Cassandra Crossing

Factual error: The train consists of nine cars - six RIC cars of the Swiss Federal Railways (two 1st class with nine compartments each, two 2nd class with eleven compartments each, one 2nd class with twelve compartments, and one dining car between the classes), an MU sleeping car belonging to the CIWL (International Dining And Sleeping Car Company) between the two first class coaches, and at each end one older Swiss baggage car. The first class has 108 seats, the second class has 204 seats, and the sleeping car has 36 berths; so the train has space for 348 passengers - or 400, adding the 52 restaurant places. I wonder where they put 1,000 people on this train.

Factual error: The Cassandra Crossing bridge is mentioned to be located in Poland, and you can see power lines indicating that the route is electrified. Earlier, the route is said to be closed in 1948. Polish Railways started electrifying its routes in 1960s and it is very unlikely someone would electrify that route without rebuilding the bridge (considered collapse-prone) and of course without any plans to use that route again.

Factual error: Looking into a compartment of the sleeping car, the window is placed in the middle of the outside wall. This is not the way any European sleeping car is built, especially not the MU.

Factual error: In most countries trains use brakes that apply automatically when a car "gets lost". The brakes are operated by air pressure and are passive brakes: they brake when the pressure is lost. Since the air comes through a pipe from the locomotive a car that is disconnected stops automatically. Emergency brakes work in a similar way: they simply open up the air-pipe, pressure drops and the train stops.

Factual error: The model of the Viaduc de Garabit in France, the real Cassandra bridge, is really well done, but it lacks the typical French AC catenary which can be seen on the original shots.

Factual error: Some of the second class scenes are obviously located in a first class saloon car. But the train has no saloon car, neither in the first nor in the second class.

Factual error: In addition to the signs on the cars, a schedule is shown within the first minutes of the film where Göttingen appears as a waypoint of the train's route. To reach Göttingen, it had either to take some unnecessarily long way from Amsterdam via Frankfurt/Main or move from Hannover down to Göttingen and the same line back to Hannover.

Factual error: The Europa-Express has a stop in Paris. I've never heard of any train just stopping in Paris, i.e. coming from one place, stopping at any Parisian station and going on to another place. Trains either start or end in Paris. Apart from this, which station is on the train's way? Coming from Basel, it should end at Gare de l'Est; leaving for Brussels means leaving Gare du Nord.

Factual error: The balance of the train seems funny: too much first class compared to the second class, the sleeping car is located among the coaches in a train which won't be separated on its way, and only one single sleeper with no slumber coaches is something incredible for a European overnight train since the 60's.
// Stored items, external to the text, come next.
-- ==== Sys2Proof/Machine/Egress.lean ====
section
/-!
DEFINITION. Egress of the media ports (R248, R250, R263 to R267): Ethernet frames, traffic-class queues, credit-based shapers,
gate control lists, and the PTP messages a port sends.
-/
namespace Sys2Proof.Machine

-- Ports (R248).

/-- MODE of a port as it acts: 5 to 7 act as 0. -/
def portMode (s : State) (p : Nat) : Nat := let m := bits (s.cfg (R.NMP_Pnn_CTRL p)) 2 0; if 4 < m then 0 else m

/-- MAC rate of a mode in Mbit/s; 0 for a port that is off. -/
def modeRate : Nat → Nat
  | 1 | 2 => 100000
  | 3 | 4 => 50000
  | _ => 0
def macRate (s : State) (p : Nat) : Nat := modeRate (portMode s p)

/-- MAC address bytes in wire order (R273). -/
def macOf (lo hi : Word) : List Byte := beBytes 2 (bits hi 15 0) ++ beBytes 4 lo.toNat
def portMac (s : State) (p : Nat) : List Byte := macOf (s.cfg (R.NMP_Pnn_MAC_LO p)) (s.cfg (R.NMP_Pnn_MAC_HI p))
def portIp (s : State) (p : Nat) : Nat := (s.cfg (R.NMP_Pnn_IPV4 p)).toNat

/-- Class of ARP and IGMP frames: 6 and 7 act as 5 (R274). -/
def ctrlTc (s : State) (p : Nat) : Nat := min 5 (bits (s.cfg (R.NMP_Pnn_CTRL p)) 10 8)

-- Frames.

/-- An Ethernet frame of a port, destination MAC through FCS: tagged under R248, padded to 64 bytes. -/
def ethFrame (s : State) (p tc : Nat) (dst : List Byte) (typ : Nat) (body : List Byte) : List Byte :=
  let v := s.cfg (R.NMP_Pnn_VLAN p)
  let tag := if bit v 16 then beBytes 2 0x8100 ++ beBytes 2 (tc * 8192 + bits v 11 0) else []
  let f := dst ++ portMac s p ++ tag ++ beBytes 2 typ ++ body
  let f := f ++ List.replicate (60 - f.length) 0#8
  f ++ leBytes 4 (crcEth f)

/-- Internet checksum over 16-bit words (RFC 1071). -/
def foldSum (n : Nat) : Nat := let m := n / 65536 + n % 65536; m / 65536 + m % 65536
def words16 : List Byte → Nat
  | [] => 0
  | [a] => a.toNat * 256
  | a :: b :: rest => a.toNat * 256 + b.toNat + words16 rest
def inetSum (bs : List Byte) : Nat := 65535 - foldSum (foldSum (words16 bs))

/-- Destination MAC of a multicast IPv4 address (RFC 1112). -/
def multicastMac (ip : Nat) : List Byte := [0x01#8, 0x00#8, 0x5E#8] ++ beBytes 3 (ip % 8388608)
def isMulticast (ip : Nat) : Bool := decide (224 ≤ ip / 16777216 ∧ ip / 16777216 < 240)

/-- An IPv4 packet; Don't Fragment set, identification 0 (DESIGN CHOICE: no fragment refers to it). -/
def ipv4 (src dst dscp ttl proto : Nat) (options body : List Byte) : List Byte :=
  let ihl := 5 + options.length / 4
  let head (sum : Nat) : List Byte :=
    [BitVec.ofNat 8 (64 + ihl), BitVec.ofNat 8 (dscp * 4)] ++ beBytes 2 (4 * ihl + body.length) ++ [0#8, 0#8, 0x40#8, 0#8,
      BitVec.ofNat 8 ttl, BitVec.ofNat 8 proto] ++ beBytes 2 sum ++ beBytes 4 src ++ beBytes 4 dst ++ options
  head (inetSum (head 0)) ++ body

/-- A UDP datagram with checksum 0 (R253). -/
def udp (src dst : Nat) (body : List Byte) : List Byte :=
  beBytes 2 src ++ beBytes 2 dst ++ beBytes 2 (8 + body.length) ++ [0#8, 0#8] ++ body

-- Queues (R263).

/-- Capacity of a class's queue in bytes. -/
def queueCap (k : Nat) : Nat := if k = 7 then 32768 else if k = 6 then 1048576 else 65536

/-- Bytes a queue holds. -/
def queueBytes (xs : List TxFrame) : Nat := (xs.map (fun f => f.bytes.length)).sum

/-- A frame of class `k` is discarded at egress: counted for its class and its stream (R263, R271). -/
def txDrop (s : State) (p k : Nat) (st : Option Nat) : State :=
  let s1 := (s.bump (R.NMP_Pnn_TX_DROPc p k) 1).setFlag (R.NMP_Pnn_EVT p) 0
  match st with
  | some t => s1.setSp (txcKey t 2) (satAdd32 (s1.sp (txcKey t 2)) 1)
  | none => s1

/-- Hand a frame to the queue of class `k` of a port (R263, R271). -/
def enqueue (s : State) (p k : Nat) (bytes : List Byte) (st : Option Nat) : State :=
  let pt := s.port p
  if ¬ pt.link ∨ pt.resetting then txDrop s p k st
  else if queueCap k < queueBytes (pt.queue k) + bytes.length then raise (txDrop s p k st) (202 + 4 * p)
  else
    let s1 := if (pt.queue k).isEmpty ∧ ¬ pt.onWire k then creditChange s p k (creditNow s p k) else s
    let pt := s1.port p
    let q := pt.queue k ++ [⟨bytes, st, st.map (fun t => (s.txs t).head)⟩]
    s1.setPort p { pt.setQueue k q with tc6Max := if k = 6 then max pt.tc6Max (queueBytes q) else pt.tc6Max }

-- Gate lists (R266).

/-- Word of entry `e` of the pending list, and of the operative list, of a port (R275). -/
def gclPend (s : State) (p e : Nat) : Word := s.spw Space.NMP_GCL (512 * p + e)
def gclOper (s : State) (p e : Nat) : Word := s.spw Space.NMP_GCL (512 * p + 256 + e)

/-- Interval of an entry as it acts. -/
def gclInterval (w : Word) : Nat := max 100 (bits w 23 0)

/-- Operative cycle time. -/
def gclCycle (s : State) (p : Nat) : Nat := ((List.range (s.port p).operLen).map (fun e => gclInterval (gclOper s p e))).sum

/-- Whether an entry opens a class's gate: G7, G6, GW. -/
def gateOpen (w : Word) (k : Nat) : Bool := bit w (if k = 7 then 31 else if k = 6 then 30 else 29)

/-- Time from now to the end of the entry in force, by device time. -/
def entryLeft (s : State) (p : Nat) : Nat :=
  let pt := s.port p
  let c := gclCycle s p
  let pos := ((s.time - pt.operBase) % (max 1 c : Nat)).toNat
  let upTo := ((List.range (pt.entry + 1)).map (fun e => gclInterval (gclOper s p e))).sum
  if pos < upTo then min (upTo - pos) (gclInterval (gclOper s p pt.entry)) else gclInterval (gclOper s p pt.entry)

/-- Time, up to `need`, for which the gate of class `k` stays open from entry `e` on. -/
def gateSpan (s : State) (p k need : Nat) : Nat → Nat → Nat
  | 0, _ => need
  | fuel + 1, e =>
    let w := gclOper s p e
    let n := max 1 (s.port p).operLen
    if gateOpen w k then gclInterval w + gateSpan s p k (need - gclInterval w) fuel ((e + 1) % n) else 0

/-- Whether a frame of class `k` fits (R264). -/
def frameFits (s : State) (p k : Nat) (f : TxFrame) : Bool :=
  let pt := s.port p
  let r := macRate s p
  if ¬ pt.operEn ∨ pt.operLen = 0 then true
  else
    let w := gclOper s p pt.entry
    let need := ceilDiv ((f.bytes.length + 20) * 8 * 1000) r
    let left := entryLeft s p
    gateOpen w k && decide (need ≤ left + gateSpan s p k (need - left) 512 ((pt.entry + 1) % pt.operLen))

/-- The class that sends next, and whether as surplus (R264). -/
def nextClass (s : State) (p : Nat) : Option (Nat × Bool) :=
  let pt := s.port p
  let ready (k : Nat) : Bool := match pt.queue k with
    | [] => false
    | f :: _ => frameFits s p k f
  if ready 7 then some (7, false)
  else if ready 6 then some (6, false)
  else match [5, 4, 3, 2, 1, 0].find? (fun k => ready k && decide (0 ≤ creditNow s p k)) with
    | some k => some (k, false)
    | none => ([5, 4, 3, 2, 1, 0].find? (fun k => ready k && pt.surplusOf k)).map (fun k => (k, true))

-- PTP messages (R267, R269), in the layouts of IEEE 1588-2019. PRESUMED.

def ptpRole (s : State) (p : Nat) : Nat := bits (s.cfg (R.NMP_Pnn_PTP_CTRL p)) 31 30
def ptpDomain (s : State) (p : Nat) : Nat := bits (s.cfg (R.NMP_Pnn_PTP_CTRL p)) 23 16

/-- A signed field of NMP_Pnn_PTP_CTRL; values outside the range act as the reset value (R274). -/
def ptpLog (s : State) (p hi lo : Nat) (least most reset : Int) : Int :=
  let v := signed 4 (bits (s.cfg (R.NMP_Pnn_PTP_CTRL p)) hi lo)
  if least ≤ v ∧ v ≤ most then v else reset
def logSync (s : State) (p : Nat) : Int := ptpLog s p 15 12 (-7) (-1) (-3)
def logAnnounce (s : State) (p : Nat) : Int := ptpLog s p 11 8 (-3) 1 (-2)
def logDelayReq (s : State) (p : Nat) : Int := ptpLog s p 7 4 (-7) (-1) (-3)

/-- Clock identity of a port (R267). -/
def clockId (s : State) (p : Nat) : List Byte :=
  let m := portMac s p
  m.take 3 ++ [0xFF#8, 0xFE#8] ++ m.drop 3
def portIdentity (s : State) (p : Nat) : List Byte := clockId s p ++ [0#8, 1#8]

/-- A PTP timestamp: seconds in 6 bytes, nanoseconds in 4. -/
def ptpStamp (t : Int) : List Byte :=
  let n := (t % 18446744073709551616).toNat
  beBytes 6 (n / 1000000000) ++ beBytes 4 (n % 1000000000)

/-- A PTP message: header and body. -/
def ptpMessage (s : State) (p typ flags : Nat) (corr : Int) (seq ctl : Nat) (log : Int) (body : List Byte) : List Byte :=
  [BitVec.ofNat 8 typ, 0x12#8] ++ beBytes 2 (34 + body.length) ++ [BitVec.ofNat 8 (ptpDomain s p), 0#8] ++ beBytes 2 flags
    ++ beBytes 8 (corr % 18446744073709551616).toNat ++ [0#8, 0#8, 0#8, 0#8] ++ portIdentity s p ++ beBytes 2 seq
    ++ [BitVec.ofNat 8 ctl, BitVec.ofInt 8 log] ++ body

/-- Queue a PTP message: class 7, to 224.0.1.129, event port 319 or general port 320. -/
def ptpSend (s : State) (p : Nat) (event : Bool) (msg : List Byte) : State :=
  let port := if event then 319 else 320
  enqueue s p 7 (ethFrame s p 7 (multicastMac 0xE0000181) 0x0800
    (ipv4 (portIp s p) 0xE0000181 0 1 17 [] (udp port port msg))) none

/-- PTP message of a frame that leaves or arrives: its bytes after the UDP header when it is UDP to port 319 or 320. -/
def ptpPayload (frame : List Byte) : Option (List Byte) :=
  let off := if be frame 12 2 = 0x8100 then 18 else 14
  let ihl := 4 * (byteAt frame off % 16)
  if be frame (off - 2) 2 = 0x0800 ∧ byteAt frame (off + 9) = 17
      ∧ (be frame (off + ihl + 2) 2 = 319 ∨ be frame (off + ihl + 2) 2 = 320) then
    some (slice frame (off + ihl + 8) (be frame (off + ihl + 4) 2 - 8))
  else none

/-- BC_BLOCKED of a port (R269). -/
def bcBlocked (s : State) (p : Nat) : Bool := bit (s.rd (R.NMP_Pnn_PTP_STAT p)) 27

/-- The timestamp of a PTP frame is lost (R268, R276). -/
def stampError (s : State) (p : Nat) : State := raise (s.bump (R.NMP_Pnn_PTP_TS_ERR p) 1) (203 + 4 * p)

/-- A frame has left the port: a Sync is followed by its Follow_Up with the instant, a Delay_Req's instant is kept. One whose timestamp is
`lost` counts and goes no further (R268); a blocked master sends no Follow_Up (R269). -/
def ptpDeparted (s : State) (p : Nat) (frame : List Byte) (lost : Bool) : State :=
  match ptpPayload frame with
  | none => s
  | some m =>
    let typ := byteAt m 0 % 16
    let seq := be m 30 2
    if lost ∧ typ < 8 then stampError s p
    else if typ = 0 ∧ bcBlocked s p then s
    else if typ = 0 then
      ptpSend s p false (ptpMessage s p 8 0x0008 0 seq 2 (logSync s p) (ptpStamp s.time))
    else if typ = 1 then
      let pt := s.port p
      s.setPort p { pt with ptp := { pt.ptp with delayReq := some (seq, s.time) } }
    else s

-- Egress commands.

/-- The frame on the wire leaves it after `sent` bits at a MAC rate: its class's credit takes what they cost, rounded toward zero (R265). -/
def wireEnd (s : State) (p rate sent : Nat) : State :=
  let pt := s.port p
  match pt.wire with
  | none => s
  | some (k, surplus) =>
    let r : Int := (max 1 rate : Nat)
    let c := if surplus ∨ 6 ≤ k then pt.creditOf k
      else (pt.creditOf k * r - (sent : Int) * (r - (pt.slopeOf k : Int))).tdiv r
    creditChange (s.setPort p { pt with wire := none, wireBits := 0 }) p k c

/-- The frame on the wire has left whole. -/
def wireDone (s : State) (p : Nat) : State := wireEnd s p (macRate s p) (s.port p).wireBits

/-- The frame on the wire is cut: it costs the bits sent since it started. -/
def wireCut (s : State) (p rate : Nat) : State :=
  let pt := s.port p
  match pt.wire with
  | none => s
  | some (k, _) => wireEnd s p rate (min pt.wireBits ((s.time64 - pt.changedAt k) * rate / 1000))

/-- Start sending the head of class `k`; `lost`: should it be a PTP event message, its timestamp is. -/
def startFrame (s : State) (p k : Nat) (surplus lost : Bool) : State :=
  match (s.port p).queue k with
  | [] => s
  | f :: rest =>
    let s1 := creditChange s p k (creditNow s p k)
    let pt := s1.port p
    let s2 := s1.setPort p { pt.setQueue k rest with wire := some (k, surplus), wireBits := (f.bytes.length + 20) * 8 }
    ptpDeparted (s2.emit (.frame p f.bytes)) p f.bytes lost

/-- EGRESS_LINE_FREE (R264). -/
def execEgressLineFree (p : Fin 16) (stampLost : Bool) (s : State) : Host.Outcome State Fault Refusal :=
  runOn [] s (fun s =>
    let s1 := wireDone s p.val
    if ¬ (s1.port p.val).link ∨ (s1.port p.val).resetting then s1
    else match nextClass s1 p.val with
      | some (k, surplus) => startFrame s1 p.val k surplus stampLost
      | none => s1)

/-- TXQ_WM_INTERVAL_END: the watermark takes the level of the microsecond that ends (R263). -/
def execTxqWmIntervalEnd (p : Fin 16) (s : State) : Host.Outcome State Fault Refusal :=
  runOn [] s (fun s =>
    let pt := s.port p.val
    let now := decide (bits (s.cfg (R.NMP_Pnn_TXQ_WM p.val)) 20 0 < pt.tc6Max)
    setNotice (s.setPort p.val { pt with tc6Max := queueBytes (pt.queue 6) }) (R.NMP_Pnn_WM_TXQ p.val) (202 + 4 * p.val) now)

/-- GCL_STAT from the port's lists: OPER_EN, PENDING, ENTRY and OPER_LEN; ERR and EDIT_DENY stay. -/
def gclShow (s : State) (p : Nat) : State :=
  let pt := s.port p
  let w := s.rd (R.NMP_Pnn_GCL_STAT p)
  let w := setBit (setBit w 31 pt.operEn) 30 pt.pend.isSome
  s.wr (R.NMP_Pnn_GCL_STAT p) (setBits (setBits w 24 16 pt.entry) 8 0 pt.operLen)

/-- EDIT_DENY is set (R266). -/
def gclDeny (s : State) (p : Nat) : State := s.setFlag (R.NMP_Pnn_GCL_STAT p) 28

/-- A list length that APPLY takes (R266). -/
def gclLenOk (len : Nat) : Bool := decide (1 ≤ len ∧ len ≤ 256)

/-- GCL_CTRL as a write leaves it while an application is pending: LEN stays, and APPLY and LEN do nothing (R266). -/
def gclFixed (old v : Word) : Word := setBits (v &&& 0xA00001FF#32) 8 0 (bits old 8 0)

/-- Whether such a write asks for something that is ignored with EDIT_DENY. -/
def gclIgnored (old v : Word) : Bool := bit v 30 || decide (bits v 8 0 ≠ bits old 8 0)

/-- A privileged write of NMP_Pnn_GCL_CTRL takes effect (R266): CANCEL, APPLY, LEN and EN. What of it is ignored was decided as it was accepted
(R38). -/
def gclCtrlEffect (s : State) (p : Nat) (v : Word) : State :=
  let len := bits v 8 0
  let s2 := s.setCfg (R.NMP_Pnn_GCL_CTRL p) (v &&& 0x800001FF#32)
  let en (s : State) : State := s.setPort p { s.port p with operEn := bit v 31 }
  if bit v 29 then gclShow (en (s2.setPort p { s2.port p with pend := none })) p
  else if ¬ bit v 30 then gclShow (en s2) p
  else if ¬ gclLenOk len then gclShow ((en s2).setFlag (R.NMP_Pnn_GCL_STAT p) 29) p
  else
    let base := hostAddr (s2.cfg (R.NMP_Pnn_GCL_BASE_LO p)) (s2.cfg (R.NMP_Pnn_GCL_BASE_HI p))
    gclShow (s2.wr (R.NMP_Pnn_GCL_STAT p) (setBit (s2.rd (R.NMP_Pnn_GCL_STAT p)) 29 false)
      |>.setPort p { s2.port p with pend := some ⟨len, base, bit v 31⟩ }) p

/-- GCL_SWITCH: the pending list becomes operative (R266). -/
def execGclSwitch (p : Fin 16) (s : State) : Host.Outcome State Fault Refusal :=
  runOn [] s (fun s =>
    let pt := s.port p.val
    match pt.pend with
    | none => s
    | some x =>
      let s1 := forEach (List.range 256) s (fun s e =>
        s.setSpw Space.NMP_GCL (512 * p.val + 256 + e) (if e < x.len then gclPend s p.val e else 0#32))
      let s2 := s1.setPort p.val { pt with operEn := x.en, operLen := x.len, operBase := x.base, entry := 0, pend := none }
      gclShow (s2.wr (R.NMP_Pnn_GCL_CYCLE p.val) (word (gclCycle s2 p.val))) p.val)

/-- GCL_ENTRY_END: the next entry is in force; entry 0 begins each cycle (R266). -/
def execGclEntryEnd (p : Fin 16) (s : State) : Host.Outcome State Fault Refusal :=
  runOn [] s (fun s =>
    let pt := s.port p.val
    if pt.operLen = 0 then s
    else gclShow (s.setPort p.val { pt with entry := (pt.entry + 1) % pt.operLen }) p.val)

end Sys2Proof.Machine
end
Factual error: Arrival at Nürnberg, first shot: We see the train's silhouette obviously passing the outer parts of a bigger station. Apart from the fact that Nürnberg has no typical Swiss overhead wires, it should be mentioned that Swiss electric locomotives - including the Re 4/4 II used in the movie - couldn't operate in Germany at that time (and quite few can today). This is no electrical problem, but Swiss pantographs are too narrow for the wide German catenary zig-zag, they would glide off and tear down the wire.

Deliberate mistake: The rail line was supposedly not used in 30 to 40 years, however, in the exterior scenes approaching the bridge where the mile markers were, the tracks are well maintained, has no vegetation, and the rails are shiny, indicating a lot of train use.